Al Pacino, John Cazale, Charles Durning

Directed by Sidney Lumet

124 minutes

"The robbery should have taken 10 minutes. 4 hours later, the bank was like a circus sideshow. 8 hours later, it was the hottest thing on live T.V. 12 hours later, it was all history. And it's all true."

These are the words on one of the original movie posters for Dog Day Afternoon, which tells the true story of what must be one of the strangest botched bank robberies of all time. On August 22nd, 1972, a sweltering summer day in New York, Sonny (Al Pacino) and Sal (John Cazale), whom the studio's publicity describes as "optimistic losers," decide to rob a bank. In and out, easy as can be, that's the plan. Through a combination of bad luck and incompetence, the unfortunate duo find themselves in the middle of a hostage situation in front of television cameras and a gathering crowd that sees them as authentic folk heroes.
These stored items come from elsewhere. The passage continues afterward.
-- ==== Sys2Proof/Machine/Kv.lean ====
section
/-! DEFINITION. The KV store with expiry (R196 to R218): its objects in memory, the KV instructions of the access engine,
and the drains of the shakeout engines. A KV operation acts on M in one step (R207). -/

namespace Sys2Proof.Machine

/-! ### A context and the accesses to its objects -/

/-- A context as one party acts on it: the party's translation client and address space, the address of the record,
whether the party is an A engine, and whether it only rehearses the operation for its translations (R206). -/
structure Kv where
  cl : Client
  part : Nat
  asid : Nat
  va : Nat
  core : Bool
  dry : Bool := false
  deriving DecidableEq, Repr, Inhabited

/-- The location of the n bytes at an address of a KV object (R206). A shakeout engine's accesses are those of no work: no handle is its
own (R181). -/
def Kv.key (x : Kv) (va acc n : Nat) : Act Nat := do
  let s ← get
  let va := va % 2 ^ 64
  xlateAs x.cl x.part x.asid (s.redirect x.part (if x.core then s.work.id else 0) none va) acc n

/-- A read of n naturally aligned bytes at the tier (R207); poison is machine check 9, unless a replica serves the read (R145). -/
def Kv.load (x : Kv) (va n : Nat) : Act Nat := do
  let key ← x.key va accRead n
  let s ← get
  waitIf (!x.dry && s.noPath key) .memory
  poisonIf (!x.dry && s.readPoisoned (clientDie x.cl) key n) key (BitVec.ofNat 64 va)
  set (s.useReplica (clientDie x.cl) key)
  return s.readM key n

/-- A write of n naturally aligned bytes at the tier. -/
def Kv.store (x : Kv) (va n v : Nat) : Act Unit := do
  let key ← x.key va accWrite n
  waitIf (!x.dry && (← get).noPath key) .memory
  poisonIf (!x.dry && (← get).lostPeer key) key (BitVec.ofNat 64 va)
  modify fun s => s.writeN key n v

/-- A field of the doubleword at an address. -/
def Kv.field (x : Kv) (va hi lo : Nat) : Act Nat := do return fieldOf (← x.load va 8) hi lo

/-- A field of the doubleword at an address, written; the other bits stay. -/
def Kv.setField (x : Kv) (va hi lo v : Nat) : Act Unit := do
  x.store va 8 (putBits (BitVec.ofNat 64 (← x.load va 8)) hi lo v).toNat

/-- A field of the record: doubleword, high and low bit (Table 8-1). -/
structure RecField where
  dw : Nat
  hi : Nat
  lo : Nat

def fSdie : RecField := ⟨0, 48, 47⟩
def fLogw : RecField := ⟨0, 46, 42⟩
def fState : RecField := ⟨0, 41, 40⟩
def fDepth : RecField := ⟨0, 39, 36⟩
def fEw : RecField := ⟨1, 47, 38⟩
def fKw : RecField := ⟨1, 37, 28⟩
def fRwb : RecField := ⟨1, 27, 0⟩
def fHead : RecField := ⟨2, 63, 32⟩
def fCommit : RecField := ⟨2, 31, 0⟩
def fPool : RecField := ⟨3, 63, 0⟩
def fWheel : RecField := ⟨4, 63, 0⟩
def fPtail : RecField := ⟨5, 55, 32⟩
def fPhead : RecField := ⟨5, 23, 0⟩
def fCtail : RecField := ⟨6, 55, 32⟩
def fChead : RecField := ⟨6, 23, 0⟩
def fParent : RecField := ⟨7, 63, 0⟩
def fForkpos : RecField := ⟨8, 63, 32⟩
def fLfp : RecField := ⟨8, 31, 0⟩
def fHold : RecField := ⟨9, 63, 32⟩
def fKids : RecField := ⟨9, 15, 0⟩
def fPin : RecField := ⟨10, 63, 32⟩
def fDrained : RecField := ⟨10, 31, 0⟩
def fNlive : RecField := ⟨11, 63, 0⟩
def fNwrite : RecField := ⟨12, 63, 0⟩
def fNrecl : RecField := ⟨13, 63, 0⟩
def fNstale : RecField := ⟨14, 63, 0⟩
def fNlap : RecField := ⟨15, 63, 0⟩
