/-- PLACEMENT_GRANT (R41): core k is granted what a queue or the pool of R59 offers it first; an invalid record at a
queue's front halts the queue (R24). On a conductor core, a start that waits for WAITM goes ahead (R338). -/
def execPlacementGrant (k : Nat) (s : State) : Out :=
  if isConductor k then .next (s.startConductor (k - 1024))
  else match s.queues.find? fun e => s.frontBad e.2 with
  | some e => .next (s.haltQueue e.1 3).stir
  | none =>
    match s.takes k with
      | .queue q p d => if s.outranked q then .next s else .next (s.grant k q p d)
      | .seg g => if g.st = .fresh then .next (s.placeSeg k g) else .next s
      | _ => .next s

/-- POOL_TAKE (R58). -/
def execPoolTake (k : Nat) (s : State) : Out :=
  match s.takes k with
  | .pool g => .next (s.placeSeg k g)
  | _ => .next s

/-- The lowest-numbered free core of a domain. -/
def State.lowestFree (s : State) (w : Work) : Option Nat := (List.range 1024).find? fun k => s.isFree k && s.mayTake w k

/-- WORK_RESUME (R365): saved work that core k is offered comes back; work of a fenced core takes the lowest-numbered free
core of its domain (R356). -/
def execWorkResume (k : Nat) (s : State) : Out :=
  if !s.isFree k then .next s
  else match s.off.find? fun g => g.st = .fenced && !g.ctx.any (·.held) && s.mayTake g.work k && s.lowestFree g.work = some k with
    | some g => .next (s.placeSeg k g)
    | none => match s.takes k with
      | .seg g => if g.st = .fresh then .next s else .next (s.placeSeg k g)
      | _ => .next s

/-- NEST_EMPTY_RETIRE (R19): an empty nest leaves its queue and retires at once; it takes its semaphores in the order of
R34 (R23). -/
def execNestEmptyRetire (q : Nat) (s : State) : Out :=
  let w := s.wq q
  match w.frontRec with
  | none => .next s
  | some r =>
    if s.frontBad w then .next (s.haltQueue q 3).stir
    else if w.active && recEmpty r && s.waitmMet w r && !s.outranked q then
      .next (((s.takeWaitm w.part r).passRecord q).modPart w.part fun p => p.modSems (recSigm r) semUp).stir
    else .next s

/-- SPEC_RECORD_MOVE (R21): a speculative record moves into the pool when a place is free; its variable may have been
resolved, as at SPAWNC (R329). DESIGN CHOICE (log 21): a translation fault on the GEN that the factor needs (R327) is reported with
SRC 4, and the queue halts with ERR 5. -/
def execSpecRecordMove (q : Nat) (s : State) : Out :=
  let w := s.wq q
  match w.frontRec with
  | none => .next s
  | some r =>
    if s.frontBad w then .next (s.haltQueue q 3).stir
    else if !w.active || recKind r ≠ 2 || !recSpec r then .next s
    else if !s.poolRoom then .next s
    else match s.cvOf w.part (recCv r) with
      | none => .next (s.haltQueue q 3).stir
      | some cv =>
        if cv.val = some (!recSide r) then .next (s.passRecord q).stir
        else match s.translate (.tundish w.home) w.part w.asid (recCode r) accRead with
          | (.fail c l, s) => .next ((s.addFault (queueFault w c l accRead (recCode r) 8)).haltQueue q 5).stir
          | (.stall l, s) => .next (s.addStalled (.tundish w.home) w.part w.asid (recCode r) accRead l)
          | (.ok key, s) =>
            let site := spawnSite (recEntry r) (BitVec.ofNat 32 (s.readM (key + 4) 4))
            let f := (s.part w.part).factor (recProb r) site
            let chain : List ChainEntry := if cv.val.isSome then [] else [⟨recCv r, recSide r, f, site, false⟩]
            .next (((s.useReplica w.home key).enterPool r w.part w.asid (some q) w.effPrio chain).passRecord q).stir

/-- Whether the conditions of R101 hold on core k. -/
def Core.retires (c : Core) : Bool :=
  c.work.isSome && c.ctx.live.isEmpty && engines.all (fun e => (c.ctx.eng e).prog.isNone && (c.ctx.eng e).hold.isNone)
    && c.ctx.ar.idle && !c.ctx.held && c.leaving.isNone && !c.ending && c.test.isNone

/-- WORK_RETIRE (R101, R312, R372): the stores are published, and performed before SIGM acts and the core is free; a
speculative segment parks (R334). -/
def execWorkRetire (k : Nat) (s : State) : Out :=
  let c := s.core k
  match c.work with
  | none => .next s
  | some w =>
    if !c.retires then .next s
    else if w.spec then .next (s.startLeave k .parked).stir
    else
      let (t, left) := s.publishN k w.sb.length
      if left ≠ 0 || !(t.core k).ob.isEmpty then .next t.stir
      else .next ((((t.disarm w).forget w).vacate k).workOver w true).stir

end Sys2Proof.Machine
end

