-- ==== Sys2Proof/Machine/Preempt.lean ====
section
/-! DEFINITION. Pre-emption by the host and the save slots that deschedules wait for (R362 to R364). -/

namespace Sys2Proof.Machine

/-- A host request ends: BUSY clears, with ERR when it was refused. -/
def Part.endPreempt (p : Part) (err : Bool) : Part :=
  let v := putBits p.preempt 17 16 0
  { p with preempt := if err then putBits v 18 18 1 else v }

/-- A request for core k of partition p (R363): refused when the core is not in the partition, holds no work, or no slot is
free for it. -/
def State.startPreempt (s : State) (p k : Nat) : State :=
  let c := s.core k
  if s.partOfCluster (k / 16) ≠ some p || c.work.isNone || c.ending || (s.slotFor p s.leaveNo).isNone then
    s.modPart p (Part.endPreempt · true)
  else
    let s := s.modPart p fun x => { x with preempt := putBits x.preempt 17 16 3 }
    let s := s.modCore k fun c => { c with preempt := true }
    if c.leaving.isSome then s else s.startLeave k .saved

/-- A write of PREEMPT of partition p (Table 19-10). REQ reads 1 as long as BUSY does. -/
def State.writePreempt (s : State) (p : Nat) (v : Word) : State :=
  let busy := (s.part p).preempt.getLsbD 17
  let s := s.modPart p fun x => { x with
    preempt := putBits (if v.getLsbD 18 then putBits x.preempt 18 18 0 else x.preempt) 9 0 (bits v 9 0) }
  if v.getLsbD 16 && !busy then s.startPreempt p (bits v 9 0) else s

/-- PREEMPT_REQUEST. -/
def execPreemptRequest (p : Nat) (v : BitVec 64) (s : State) : Out := atPart p (·.writePreempt p (putBits v 16 16 1)) s

/-- Works of a partition that wait for a save slot of their own accord, can be saved, and find one that no earlier claim takes
(R364). -/
def State.slotWaiters (s : State) (p : Nat) : List (Nat × Core) :=
  s.cores.filter fun e => e.2.claims && e.2.canLeave && (s.slotFor p e.2.leaveNo).isSome && e.2.work.any fun w => w.part = p

/-- PREEMPT_SAVE (R363, R364): the work has stopped and its stores are performed; works that wait for a slot of their own
accord go first; a request that finds no slot is refused, and the work goes on. -/
def execPreemptSave (p : Nat) (s : State) : Out :=
  match s.cores.find? fun e => e.2.preempt && e.2.leaving = some .saved && e.2.canLeave && !e.2.ending && e.2.work.any fun w => w.part = p with
  | none => .next s
  | some (k, _) =>
    match s.slotFor p s.leaveNo with
    | some i => .next (s.leaveInto k i .saved).stir
    | none => .next ((s.modPart p (Part.endPreempt · true)).modCore k fun c => { c with preempt := false, leaving := none }).stir

/-- The one that began to wait first. -/
def firstWaiter : List (Nat × Core) → Option (Nat × Core)
  | [] => none
  | e :: r => match firstWaiter r with
    | some f => if f.2.leaveNo < e.2.leaveNo then some f else some e
    | none => some e

/-- DESCHEDULE: the work that has waited longest takes a free slot (R364). -/
def execDeschedule (p : Nat) (s : State) : Out :=
  match firstWaiter (s.slotWaiters p), (s.part p).freeSlot with
  | some (k, c), some i => .next (s.leaveInto k i (c.leaving.getD .saved)).stir
  | _, _ => .next s

end Sys2Proof.Machine
end

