-- ==== Sys2Proof/Certificates/Slice0/Obligations.lean ====
section
/-! DEFINITION. The statements for the provers, and the words that they are made of. -/

namespace Sys2Proof.Machine

/-! ### Registers (Table 4-7, R109 to R112) -/

/-- The engine, the dependence bits, the destination and the result of the shared instructions that write a register. -/
def registerResult (s : State) : Instr → Option (Eng × BitVec 4 × BitVec 5 × Word)
  | .add t p gd ga gb => some (t, p, gd, s.reg t ga + s.reg t gb)
  | .sub t p gd ga gb => some (t, p, gd, s.reg t ga - s.reg t gb)
  | .mul t p gd ga gb => some (t, p, gd, s.reg t ga * s.reg t gb)
  | .mulh t p gd ga gb => some (t, p, gd, BitVec.ofInt 64 ((s.reg t ga).toInt * (s.reg t gb).toInt / 2 ^ 64))
  | .andg t p gd ga gb => some (t, p, gd, s.reg t ga &&& s.reg t gb)
  | .org t p gd ga gb => some (t, p, gd, s.reg t ga ||| s.reg t gb)
  | .xorg t p gd ga gb => some (t, p, gd, s.reg t ga ^^^ s.reg t gb)
  | .shl t p gd ga gb => some (t, p, gd, s.reg t ga <<< ((s.reg t gb).toNat % 64))
  | .shr t p gd ga gb => some (t, p, gd, s.reg t ga >>> ((s.reg t gb).toNat % 64))
  | .sra t p gd ga gb => some (t, p, gd, (s.reg t ga).sshiftRight ((s.reg t gb).toNat % 64))
  | .slt t p gd ga gb => some (t, p, gd, if (s.reg t ga).toInt < (s.reg t gb).toInt then 1 else 0)
  | .sltn t p gd ga gb => some (t, p, gd, if (s.reg t ga).toNat < (s.reg t gb).toNat then 1 else 0)
  | .min t p gd ga gb => some (t, p, gd, if (s.reg t gb).toInt < (s.reg t ga).toInt then s.reg t gb else s.reg t ga)
  | .max t p gd ga gb => some (t, p, gd, if (s.reg t ga).toInt < (s.reg t gb).toInt then s.reg t gb else s.reg t ga)
  | .mov t p gd ga => some (t, p, gd, s.reg t ga)
  | .addi t p gd ga i => some (t, p, gd, s.reg t ga + i.signExtend 64)
  | .andi t p gd ga i => some (t, p, gd, s.reg t ga &&& i.signExtend 64)
  | .ori t p gd ga i => some (t, p, gd, s.reg t ga ||| i.signExtend 64)
  | .xori t p gd ga i => some (t, p, gd, s.reg t ga ^^^ i.signExtend 64)
  | .shli t p gd ga n => some (t, p, gd, s.reg t ga <<< n.toNat)
  | .shri t p gd ga n => some (t, p, gd, s.reg t ga >>> n.toNat)
  | .srai t p gd ga n => some (t, p, gd, (s.reg t ga).sshiftRight n.toNat)
  | .li t p gd h l => some (t, p, gd, (h ++ l).signExtend 64)
  | .spl t p gd i => some (t, p, gd, (s.ctx.eng t).spill.get 0 i.toNat)
  | _ => none

/-! ### Control transfer, loops and spill memory (R100 to R108, R112, R113) -/

/-- An engine whose seen loops are `l`, arriving at word `pc` (R106). -/
def State.arrives (s : State) (e : Eng) (l : List Loop) (pc : Nat) : Engine :=
  { s.ctx.eng e with loops := (applyLoopEnd l pc).1 ++ s.ctx.hiddenLoops e, pc := (applyLoopEnd l pc).2 }

/-- Where a compare-branch or B goes: when taken, to `pc + off`, the loops that do not contain it popped (R104, R107). -/
def State.branchesTo (s : State) (e : Eng) (taken : Bool) (off : Int) : Engine :=
  let g := s.ctx.eng e
  let w := (g.pc + off).toNat
  if taken then s.arrives e (popOutside (s.ctx.seenLoops e) w) w else s.arrives e (s.ctx.seenLoops e) (g.pc + 1)

/-- A hardware loop of one word with trip count n whose end word is `pc + off` (R106, R108): it needs a free place when n
is not 0, and an end word that is a first word. -/
def State.loopsTo (s : State) (e : Eng) (n : Nat) (off : Int) : Option Engine :=
  let g := s.ctx.eng e
  let w := (g.pc + off).toNat
  if (g.loops.length < 4 ∨ n = 0) ∧ s.cc.firstWord w then
    some (if n = 0 then s.arrives e (s.ctx.seenLoops e) w
      else s.arrives e (⟨g.pc + 1, w, n⟩ :: s.ctx.seenLoops e) (g.pc + 1))
  else none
When people talk about Seventies Cinema, referring to the strong personal films made by now-legendary directors after the collapse of the studio system and before the rise of the modern blockbuster, they most often mention films like Taxi Driver, Apocalypse Now and the first two Godfather movies. For me, though, the quintessential 1970s movie is Dog Day Afternoon, an effective action picture without much action, a black comedy without much that's identifiable as funny, a movie that—for reasons you can't quite put your finger on—you know could never be made today.

Dog Day Afternoon is a very minimalist picture. Director Sidney Lumet, who comes from the Broadway stage and the live dramas of 1950s television, likes to make films that play like theatre: intense character studies set in small, confined spaces with a minimum of production. A film made today from the same subject matter would likely employ tricky camera angles, quick cuts, a sweeping musical score, and other ornaments designed to manipulate the viewer's emotions... and yet wouldn't be nearly as effective. It's doubtful that Lumet set out to make the definitive "heist"/"hostage situation" film, but Dog Day Afternoon was such a hit (it was eventually nominated for six Oscars, and won one), that it became one, by default.